I kept the default 3-replica storage class for everything else (general workloads, apps that don't have their own replication), but all database clusters now use longhorn-single-replica.
#Deploying a PostgreSQL Cluster
Here's what a real CloudNativePG cluster definition looks like. This is from one of the apps I'm running:
apiVersion: postgresql.cnpg.io/v1
kind: Cluster
metadata:
name: nocodb-postgres
namespace: nocodb
spec:
instances: 2
primaryUpdateStrategy: unsupervised
storage:
size: 5Gi
storageClass: longhorn-single-replica
monitoring:
enablePodMonitor: true
postgresql:
parameters:
max_connections: "100"
shared_buffers: "128MB"
work_mem: "4MB"
maintenance_work_mem: "32MB"
effective_cache_size: "512MB"
replicationSlots:
highAvailability:
enabled: true
bootstrap:
initdb:
database: nocodb
owner: nocodb
secret:
name: nocodb-postgres-credentials
A few things to highlight:
instances: 2— one primary, one replica. For a home lab this gives me high availability without going overboard.storageClass: longhorn-single-replica— using our single-replica class so we don't double up on replication.replicationSlots.highAvailability.enabled: true— ensures the replica stays in sync even if it temporarily falls behind.bootstrap.initdb— creates the database and user on first boot, using credentials from a Kubernetes Secret.

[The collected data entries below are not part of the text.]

-- ==== Sys2Proof/Machine/Ring.lean ====
section
/-! DEFINITION. The hardware realisation of the frame queue (R26, R71, R72, R96): a slot array with a write and a read
index. It is not part of State, since the abstract sequence is the architectural state (R25, R26); it stands here to be
proved a refinement of it. -/

namespace Sys2Proof.Machine

/-- One slot (R96): the identifier in a 32-bit word, the length, 64 data bytes, the timestamp. -/
structure RingSlot where
  id : BitVec 32
  len : BitVec 7
  data : List Byte
  ts : Time
  deriving DecidableEq, Repr

/-- The ring: the slots, the write index and the read index, each index modulo twice the capacity (R26). -/
structure Ring where
  slots : List RingSlot
  wr : Nat
  rd : Nat
  deriving DecidableEq, Repr

/-- `RXQ_CAP`: the number of slots (R26). -/
def ringCap (r : Ring) : Nat := r.slots.length

/-- `(wr - rd) mod (2 * RXQ_CAP)` (R26). -/
def ringCount (r : Ring) : Nat := (r.wr + 2 * ringCap r - r.rd) % (2 * ringCap r)

/-- A slot that is never read: what an index outside the array would give. -/
def noSlot : RingSlot := { id := 0, len := 0, data := [], ts := 0 }

/-- The slot that an index addresses: the index modulo the capacity (R26). -/
def ringSlotAt (r : Ring) (index : Nat) : RingSlot := r.slots.getD (index % ringCap r) noSlot

/-- `slot_write` into a slot: data bytes beyond `len` keep their old contents (R62). -/
def fillSlot (old : RingSlot) (f : Frame) : RingSlot where
  id := f.id.setWidth 32
  len := BitVec.ofNat 7 f.data.length
  data := f.data ++ old.data.drop f.data.length
  ts := f.ts

/-- `slot_read` from a slot: no byte at an index of `len` or above is returned (R63). -/
def slotFrame (sl : RingSlot) : Frame where
  id := sl.id.setWidth 29
  data := sl.data.take sl.len.toNat
  ts := sl.ts

/-- The frames of the ring, oldest first: the abstraction of R26. -/
def ringFrames (r : Ring) : List Frame :=
  (List.range (ringCount r)).map fun k => slotFrame (ringSlotAt r (r.rd + k))

/-- The ring is full (R26). -/
def ringFull (r : Ring) : Bool := ringCount r == ringCap r

/-- The ring is empty (R26). -/
def ringEmpty (r : Ring) : Bool := r.wr == r.rd

/-- The producer's append: the slot first, then the write index (R71). -/
def ringPush (f : Frame) (r : Ring) : Ring :=
  let filled := r.slots.set (r.wr % ringCap r) (fillSlot (ringSlotAt r r.wr) f)
  { slots := filled, wr := (r.wr + 1) % (2 * filled.length), rd := r.rd }

/-- The consumer's removal: the slot is copied out, then the read index moves (R72). -/
def ringPop (r : Ring) : Option (Frame × Ring) :=
  if ringEmpty r then none
  else some (slotFrame (ringSlotAt r r.rd), { r with rd := (r.rd + 1) % (2 * ringCap r) })

/-- The ring is a state that its operations keep: indices in range, at most `RXQ_CAP` frames, 64 bytes in every slot. -/
def ringWf (r : Ring) : Bool :=
  decide (0 < ringCap r) && decide (r.wr < 2 * ringCap r) && decide (r.rd < 2 * ringCap r)
    && decide (ringCount r ≤ ringCap r) && r.slots.all fun sl => sl.data.length == 64

/-- The ring at reset: `wr = rd = 0`, whatever the slots hold (R26, R41). -/
def ringReset (slots : List RingSlot) : Ring := { slots := slots, wr := 0, rd := 0 }

end Sys2Proof.Machine
end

Commit this to the Flux repo and within a few minutes you have a running PostgreSQL cluster with streaming replication.
#Connection Pooling with PgBouncer
CloudNativePG also supports connection pooling through PgBouncer, which is great for web applications that might open a lot of short-lived database connections:
apiVersion: postgresql.cnpg.io/v1
kind: Pooler
metadata:
name: nocodb-postgres-pooler
namespace: nocodb
spec:
cluster:
name: nocodb-postgres
type: rw
instances: 2
monitoring:
enablePodMonitor: true
pgbouncer:
poolMode: session
parameters:
default_pool_size: "20"
max_client_conn: "100"
Your app connects to the pooler service instead of directly to PostgreSQL, and PgBouncer handles connection multiplexing.
#Monitoring
Since I have Prometheus and Grafana set up on the cluster, CloudNativePG integrates nicely with both via the enablePodMonitor: true and enableServiceMonitor: true settings. This gives me dashboards showing replication lag, connection counts, query throughput, and storage usage — which is how I discovered the 9x replication issue in the first place.
#Current State
I now have about 9 PostgreSQL databases running via CloudNativePG across various apps — NocoDB, Postiz, n8n, Coder, and a few of my own projects. All using longhorn-single-replica for storage. The operator handles failover, and Flux handles deployment. It's been rock solid.
#Wrapping Up the Series
This was the last major piece of infrastructure for my home lab cluster. Looking back at the whole journey — from unboxing HP EliteDesk minis to running production databases on Kubernetes — it's been a fantastic learning experience. The cluster is now running real applications, accessible from the internet through Cloudflare Tunnel, with GitOps managing the entire state.
Was it overkill? Absolutely. Was it worth it? Also absolutely.